The government claimed to FISCR that it did not maintain a database of incidentally collected information from non-targeted US persons.

Barring some kind of neat parse, I didn’t buy the claim, not even in 2009.

Since then, we’ve found out that — barring some kind of neat parse — I was absolutely right. In fact, they are doing back door searches on this data, especially at FBI.

What I’m particularly intrigued by, now, is the timing.

FISCR said that in an opinion dated August 22, 2008 — over a month after the July 10, 2008 passage of the FISA Amendments Act.
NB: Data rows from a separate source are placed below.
-- ==== Sys2Proof/Tests/Slice0.lean ====
section
/-! SUPPORT. The model's own tests. Expected values come from 95_test_vectors.md (V-…, W…) and the rules named; the witnesses show that the
hypotheses of the statements can be met together. -/

namespace Sys2Proof.Tests

open Sys2Proof.Machine

set_option Elab.async false

/-! ## Helpers -/

/-- The next state of an outcome. -/
def after : Outcome → Option State
  | .next s => some s
  | .fault _ => none
  | .refused _ => none

/-- The fault of an outcome. -/
def faultOf : Outcome → Option Fault
  | .next _ => none
  | .fault f => some f
  | .refused _ => none

/-- The refusal of an outcome. -/
def refusalOf : Outcome → Option Refusal
  | .next _ => none
  | .fault _ => none
  | .refused r => some r

theorem next_of_after {o : Outcome} (h : (after o).isSome = true) : ∃ t, o = .next t := by
  cases o with
  | next t => exact ⟨t, rfl⟩
  | fault f => cases h
  | refused r => cases h

/-- The cells of bytes at indexes from 0 on. -/
def cells (bs : List Byte) : Memory := bs.zipIdx.map fun p => (p.2, p.1)

/-- The default instance of 95_test_vectors.md, with CID = 7. -/
def testConfig : Config := { registry := defaultRegistry, controllerId := ⟨7⟩, bufCap := 32 }

/-- The state after RESET under `testConfig`. -/
def fresh : State := { State.reset with cfg := testConfig }

/-- Synced, with these bytes in `BUF`. -/
def syncedAt (k : BitVec 8) (bs : List Byte) (lastBit : U32) : State :=
  { fresh with synced := true, bitIndex := k, buf := cells bs, frameLen := BitVec.ofNat 32 bs.length, lastBitTs := lastBit }

/-- A state that forms a SYNC-SEL word. -/
def forSync (run : U32) (level : Bool) (dur : U32) : State :=
  { fresh with
    run := run
    work := { Work.idle with level := level, dur := dur, ts := 1000, classIn := dur, classOut := classify dur } }

/-- A state at a bit boundary, forming a BIT-SEL word. -/
def forBit (k : BitVec 8) (bs : List Byte) (level : Bool) : State :=
  { syncedAt k bs 20000 with
    work := { Work.idle with level := level, dur := 20000, ts := 20000, classIn := 20000, classOut := .long } }

/-- A state with a slot before the unpacker. -/
def forSlot (m : ByteMapping) (b : Byte) (r : Record) : State :=
  { fresh with work := { Work.idle with slot := some { defn := uvr64, mapping := m, byte := b, record := r } } }

/-- The record of a state's slot. -/
def slotRecord (s : State) : Option Record := s.work.slot.map Slot.record

/-- What a vector of 95_test_vectors.md shows of a state. -/
structure View where
  run : U32
  synced : Bool
  bitIndex : BitVec 8
  bytes : List Byte
  frameLen : U32
  lastBitTs : U32
  events : List Event
  deriving DecidableEq, Repr

/-- The view of a state. -/
def view (s : State) : View := ⟨s.run, s.synced, s.bitIndex, s.buf.map Prod.snd, s.frameLen, s.lastBitTs, s.events⟩

/-- The W4 bytes. -/
def w4 : List Byte := [0x20, 5, 2, 0, 0, 0, 0, 0, 0, 0, 0, 0, 0, 0x10]

/-- The W4 record with four outputs. -/
def w4Record (o1 o2 o3 o4 : Bool) : Record :=
  [(ascii "devicetype", .str (ascii "UVR64")), (ascii "temp1", .num 0x4049D9999999999A), (ascii "temp2", .num 0),
    (ascii "temp3", .num 0), (ascii "temp4", .num 0), (ascii "temp5", .num 0), (ascii "temp6", .num 0),
    (ascii "output1", .bool o1), (ascii "output2", .bool o2), (ascii "output3", .bool o3), (ascii "output4", .bool o4)]

/-! ## WellFormed: each check refuses an ill-formed term -/

/-- `k` outside the pattern of its row (R92). -/
theorem test_wf_bitData :
    Instr.wf (.bitDataK2_3 2 true) = true ∧ Instr.wf (.bitDataK2_3 3 true) = true ∧ Instr.wf (.bitDataK2_3 7 true) = false
      ∧ Instr.wf (.bitDataK2_3 1 true) = false ∧ Instr.wf (.bitDataK4_7 4 true) = true ∧ Instr.wf (.bitDataK4_7 7 true) = true
      ∧ Instr.wf (.bitDataK4_7 3 true) = false ∧ Instr.wf (.bitDataK4_7 8 true) = false := by decide

/-- One definition, with three slots. -/
def defnOf (ms : List ByteMapping) : DeviceDefinition :=
  { code := 5, deviceTypeName := ascii "D", expectedByteCount := BitVec.ofNat 8 ms.length, byteMappings := ms }

/-- WF1: distinct keys, each the code of its definition (R184). -/
theorem test_wf1 : keysDistinct [(32, uvr64), (32, uvr64)] = false ∧ keysMatch [(33, uvr64)] = false
    ∧ configOk { testConfig with registry := [(33, uvr64)] } = false := by decide +kernel

/-- WF2: the counts agree, and are not 0 (R184). -/
theorem test_wf2 : countOk { uvr64 with expectedByteCount := 13 } = false
    ∧ countOk { uvr64 with expectedByteCount := 0, byteMappings := [] } = false ∧ countOk uvr64 = true := by decide

/-- WF3 and R7: `BUF_CAP` must be above 14. -/
theorem test_wf3 : configOk { testConfig with bufCap := 14 } = false ∧ configOk { testConfig with bufCap := 15 } = true := by
  decide +kernel

/-- WF4: names are printable and not empty (R184). -/
theorem test_wf4 : nameOk [] = false ∧ nameOk [0x7F] = false ∧ nameOk [0x1F] = false ∧ nameOk [0x20, 0x7E] = true
    ∧ namesOk { uvr64 with deviceTypeName := [] } = false := by decide

/-- WF5: a word position only for Temperature (R184). -/
theorem test_wf5 : positionOk { identSlot (ascii "d") with wordPosition := .low } = false
    ∧ positionOk (tempSlot .high (ascii "d") f64One) = true := by decide

/-- WF6: unused fields are neutral (R184, R36). -/
theorem test_wf6 : neutralOk { identSlot (ascii "d") with scale := f64Tenth } = false
    ∧ neutralOk { identSlot (ascii "d") with bitToOutputIndex := #v[1, 0, 0, 0, 0, 0, 0, 0] } = false
    ∧ neutralOk (tempSlot .none (ascii "d") f64Tenth) = true := by decide

/-- WF7: halves side by side, no other key shared; `o` with output 1 spells the key `o1` (R184). -/
theorem test_wf7 : slotsApart [tempSlot .low (ascii "x") f64One] = false
    ∧ slotsApart [tempSlot .low (ascii "x") f64One, identSlot (ascii "d"), tempSlot .high (ascii "x") f64One] = false
    ∧ slotsApart [tempSlot .high (ascii "x") f64One, tempSlot .low (ascii "x") f64One] = true
    ∧ slotsApart [tempSlot .low (ascii "x") f64One, tempSlot .low (ascii "x") f64One] = false
    ∧ slotsApart [outbitsSlot (ascii "o") #v[1, 0, 0, 0, 0, 0, 0, 0], identSlot (ascii "o1")] = false := by decide

/-- WF8: distinct outputs within a slot (R184). -/
theorem test_wf8 : outputsDistinct (outbitsSlot (ascii "o") #v[1, 0, 0, 0, 0, 0, 0, 1]) = false
    ∧ outputsDistinct (outbitsSlot (ascii "o") #v[1, 0, 0, 0, 0, 0, 0, 2]) = true := by decide

/-- WF9: a scale is finite (R184). -/
theorem test_wf9 : definitionOk (defnOf [tempSlot .none (ascii "t") 0x7FF0000000000000]) = false
    ∧ definitionOk (defnOf [tempSlot .none (ascii "t") 0x7FF8000000000000]) = false
    ∧ definitionOk (defnOf [tempSlot .none (ascii "t") f64Tenth]) = true := by decide +kernel

/-! ## Decoding: words written out from the spec's encodings -/

/-- V-ENC-1, V-ENC-2: level at 64, dur at 63:32, ts at 31:0. -/
theorem test_decode_edge :
    decode (.ev 0x00000271000002710) = .ok (.edgeFall 10000 10000)
      ∧ decode (.ev 0x1000027100004E200) = .ok (.edgeRise 10000 320000)
      ∧ decode (.ev 0x100004E2000002710) = .ok (.edgeRise 20000 10000)
      ∧ decode (.ev 0x0000013880000C350) = .ok (.edgeFall 5000 50000)
      ∧ decode (.ev 0x1FFFFFFFFFFFFFFFF) = .ok (.edgeRise 0xFFFFFFFF 0xFFFFFFFF) := by decide

/-- R82, R84. -/
theorem test_decode_reset : decode (.ctl 1) = .ok .reset ∧ decode (.ctl 0) = .error .noTransaction := by decide

/-- R20: Short 01, Long 10, Invalid 00, 11 unused. -/
theorem test_decode_category :
    decode (.sel (.category 0b01)) = .ok .pcShort ∧ decode (.sel (.category 0b10)) = .ok .pcLong
      ∧ decode (.sel (.category 0b00)) = .ok .pcInvalid ∧ decode (.sel (.category 0b11)) = .error .categoryUnused := by decide

/-- R91: every pattern, and `CC = 11`. -/
theorem test_decode_sync :
    decode (.sel (.sync 0b1010)) = .ok .syncInc ∧ decode (.sel (.sync 0b1011)) = .ok .syncMark
      ∧ decode (.sel (.sync 0b1101)) = .ok (.syncClrRl true) ∧ decode (.sel (.sync 0b1000)) = .ok (.syncClrRi false)
      ∧ decode (.sel (.sync 0b0001)) = .ok (.syncClrFi true) ∧ decode (.sel (.sync 0b0010)) = .ok (.syncHoldFs false)
      ∧ decode (.sel (.sync 0b0101)) = .ok (.syncHoldFl true) ∧ decode (.sel (.sync 0b1110)) = .error .syncSelUnused
      ∧ decode (.sel (.sync 0b0111)) = .error .syncSelUnused := by decide

/-- R92: every pattern, and `K` of 10 and 15. -/
theorem test_decode_bit :
    decode (.sel (.bit 0b00001)) = .ok .bitStart ∧ decode (.sel (.bit 0b00000)) = .ok .bitStartFail
      ∧ decode (.sel (.bit 0b00011)) = .ok (.bitDataK1 true) ∧ decode (.sel (.bit 0b00110)) = .ok (.bitDataK2_3 3 false)
      ∧ decode (.sel (.bit 0b01001)) = .ok (.bitDataK4_7 4 true) ∧ decode (.sel (.bit 0b01110)) = .ok (.bitDataK4_7 7 false)
      ∧ decode (.sel (.bit 0b10000)) = .ok (.bitDataK8 false) ∧ decode (.sel (.bit 0b10010)) = .ok .bitStop
      ∧ decode (.sel (.bit 0b10011)) = .ok .bitStopFail ∧ decode (.sel (.bit 0b10100)) = .error .bitSelUnused
      ∧ decode (.sel (.bit 0b11111)) = .error .bitSelUnused := by decide

/-- R89, and one reserved byte of each sort. -/
theorem test_decode_mapping :
    decode (.sel (.mapping 0x00)) = .ok .bmIdent ∧ decode (.sel (.mapping 0x01)) = .ok .bmOutbits
      ∧ decode (.sel (.mapping 0x02)) = .ok .bmTemp ∧ decode (.sel (.mapping 0x06)) = .ok .bmTempLo
      ∧ decode (.sel (.mapping 0x0A)) = .ok .bmTempHi ∧ decode (.sel (.mapping 0x03)) = .error .controlByteReserved
      ∧ decode (.sel (.mapping 0x0E)) = .error .controlByteReserved ∧ decode (.sel (.mapping 0x04)) = .error .controlByteReserved
      ∧ decode (.sel (.mapping 0x12)) = .error .controlByteReserved := by decide

/-- R84: `level` 2 in a wider type is refused, never a polarity. -/
theorem test_decode_wide_level :
    edgeOfFields 2 10000 500 = .error .levelOutOfRange ∧ edgeOfFields 1 10000 500 = .ok (.edgeRise 10000 500)
      ∧ wordOfNat .ev (2 ^ 65) = .error .levelOutOfRange := by decide

/-- The bytes of V-ENC-1's first word, least significant first. -/
theorem test_decode_bytes :
    decodeBytes .ev [0x10, 0x27, 0, 0, 0x10, 0x27, 0, 0, 0, 0xAA] = .ok (.edgeFall 10000 10000, [0xAA])
      ∧ decodeBytes .ev [0, 0] = .error .tooShort := by decide

/-- V-ENC-3, V-ENC-4: the selectors a state forms. -/
theorem test_selectors :
    syncSel (forSync 15 true 10000) = 0b1011 ∧ syncSel (forSync 3 false 20000) = 0b0100
      ∧ syncSel (forSync 15 false 20000) = 0b0101 ∧ bitSel (forBit 9 [0x20, 0] true) = 0b10011
      ∧ bitSel (forBit 7 [0x20, 0] false) = 0b01110 := by decide

/-! ## The classifier -/

/-- V-PC-1. -/
theorem test_classify :
    [0, 9000, 9001, 10000, 10999, 11000, 11001, 17999, 18000, 18001, 20000, 21999, 22000, 22001, 4294967295].map classify
      = [.invalid, .invalid, .short, .short, .short, .invalid, .invalid, .invalid, .invalid, .long, .long, .long, .invalid,
          .invalid, .invalid] := by decide

/-- PC rows: the row of the category, and another row. -/
theorem test_pc_rows :
    ((after (exec .pcShort { fresh with work := { Work.idle with classIn := 9001 } })).map fun s => s.work.classOut) = some .short
      ∧ ((after (exec .pcLong { fresh with work := { Work.idle with classIn := 21999 } })).map fun s => s.work.classOut) = some .long
      ∧ ((after (exec .pcInvalid { fresh with work := { Work.idle with classIn := 22000, classOut := .long } })).map fun s =>
          s.work.classOut) = some .invalid
      ∧ faultOf (exec .pcShort { fresh with work := { Work.idle with classIn := 9000 } }) = some .selectorNotFormed := by decide

/-! ## Sync detection: the vectors V-SY-1 to V-SY-9 and V-SY-12, as edges -/

/-- V-SY-1, V-SY-2, V-SY-3, V-SY-4. -/
theorem test_sync_counts :
    ((after (exec (.edgeRise 10000 500) fresh)).map view) = some ⟨1, false, 0, [], 0, 0, []⟩
      ∧ ((after (exec (.edgeFall 20000 1000) { fresh with run := 7 })).map view) = some ⟨7, false, 0, [], 0, 0, []⟩
      ∧ ((after (exec (.edgeRise 20000 2000) { fresh with run := 7 })).map view) = some ⟨0, false, 0, [], 0, 0, []⟩
      ∧ ((after (exec (.edgeFall 10000 1000) { fresh with run := 7 })).map view) = some ⟨7, false, 0, [], 0, 0, []⟩ := by
  decide +kernel

/-- V-SY-5, V-SY-6, V-SY-9. -/
theorem test_sync_invalid :
    ((after (exec (.edgeFall 5000 1000) { fresh with run := 7 })).map view)
        = some ⟨0, false, 0, [], 0, 0, [.invalidPulse false 5000 1000]⟩
      ∧ ((after (exec (.edgeRise 9000 1000) { fresh with run := 15 })).map view)
        = some ⟨0, false, 0, [], 0, 0, [.invalidPulse true 9000 1000]⟩
      ∧ ((after (exec (.edgeRise 11000 1000) { fresh with run := 3 })).map view)
        = some ⟨0, false, 0, [], 0, 0, [.invalidPulse true 11000 1000]⟩ := by decide +kernel

/-- V-SY-7, V-SY-8, V-SY-12. -/
theorem test_sync_mark :
    ((after (exec (.edgeRise 9001 1000) { fresh with run := 15 })).map view)
        = some ⟨0, true, 0, [], 0, 1000, [.unknownDevice none]⟩
      ∧ ((after (exec (.edgeRise 10999 1000) { fresh with run := 15 })).map view)
        = some ⟨0, true, 0, [], 0, 1000, [.unknownDevice none]⟩
      ∧ ((after (exec (.edgeRise 10000 6000) { fresh with run := 15, buf := cells [0x20, 5], frameLen := 2 })).map view)
        = some ⟨0, true, 0, [], 0, 6000, [.lengthMismatch 32 14 2]⟩ := by decide +kernel

/-- The rows alone, on the states of V-SY-1, V-SY-3 and V-SY-6. -/
theorem test_sync_rows :
    ((after (exec .syncInc (forSync 0 true 10000))).map fun s => s.run) = some 1
      ∧ ((after (exec (.syncClrRl false) (forSync 7 true 20000))).map fun s => s.run) = some 0
      ∧ ((after (exec (.syncClrRi true) (forSync 15 true 9000))).map fun s => (s.run, s.events))
        = some (0, [.invalidPulse true 9000 1000]) := by decide +kernel

/-- The other rows alone, on the states of V-SY-5, V-SY-4, V-SY-2 and V-SY-7. -/
theorem test_sync_rows_more :
    ((after (exec (.syncClrFi false) (forSync 7 false 5000))).map fun s => (s.run, s.events))
        = some (0, [.invalidPulse false 5000 1000])
      ∧ ((after (exec (.syncHoldFs false) (forSync 7 false 10000))).map fun s => s.run) = some 7
      ∧ ((after (exec (.syncHoldFl false) (forSync 7 false 20000))).map fun s => s.run) = some 7
      ∧ ((after (exec .syncMark (forSync 15 true 9001))).map fun s => (s.run, s.synced, s.lastBitTs, s.events))
        = some ⟨0, true, 1000, [.unknownDevice none]⟩ := by decide +kernel

/-! ## Finalization -/

/-- V-FIN-1 and V-FIN-2: a marker inside the last byte. -/
theorem test_fin_partial :
    ((after (exec (.edgeRise 10000 6000) { syncedAt 5 (w4.dropLast ++ [0]) 5000 with run := 15 })).map fun s => s.events)
        = some [.deliver ⟨7⟩ (w4Record false false false false)]
      ∧ ((after (exec (.edgeRise 10000 6000) { syncedAt 6 w4 5000 with run := 15 })).map fun s => s.events)
        = some [.deliver ⟨7⟩ (w4Record true false false false)] := by decide +kernel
I have not yet found evidence of when the government said that to FISCR. It doesn’t appear in the unredacted part of their Jun 5, 2008 Merits brief (which cites Kahn but not Schwartz; see 49-50), though it might appear behind the redaction on 41. Of note, the April 25, 2008 FISC opinion doesn’t even mention the issue in its incidental collection discussion (starting at 95), though it does discuss amended certifications filed in February 2008.

So I’m guessing the government made that representation at the hearing in June, 2008.

We know, from John Bates’ rationale for authorizing NSA and CIA back door searches, such back door searches were first added to FBI minimization procedures in 2008.

When Bates approved back door searches in his October 3, 2011 opinion, he pointed to FBI’s earlier (and broader) authorities to justify approving it for NSA and CIA. While the mention of FBI is redacted here, at that point it was the only other agency whose minimization procedures had to be approved by FISC, and FBI is the agency that applies for traditional FISA warrants.

[redacted] contain an analogous provision allowing queries of unminimized FISA-acquired information using identifiers — including United States-person identifiers — when such queries are designed to yield foreign intelligence information. See [redacted]. In granting [redacted] applications for electronic surveillance or physical search since 2008, including applications targeting United States persons and persons in the United States, the Court has found that the [redacted] meet the definitions of minimization procedures at 50 U.S.C. §§ 1801(h) and 1821(4). It follows that the substantially-similar querying provision found at Section 3(b)(5) of the amended NSA minimization procedures should not be problematic in a collection that is focused on non-United States persons located outside the United States and that, in aggregate, is less likely to result in the acquisition of nonpublic information regarding non-consenting United States persons.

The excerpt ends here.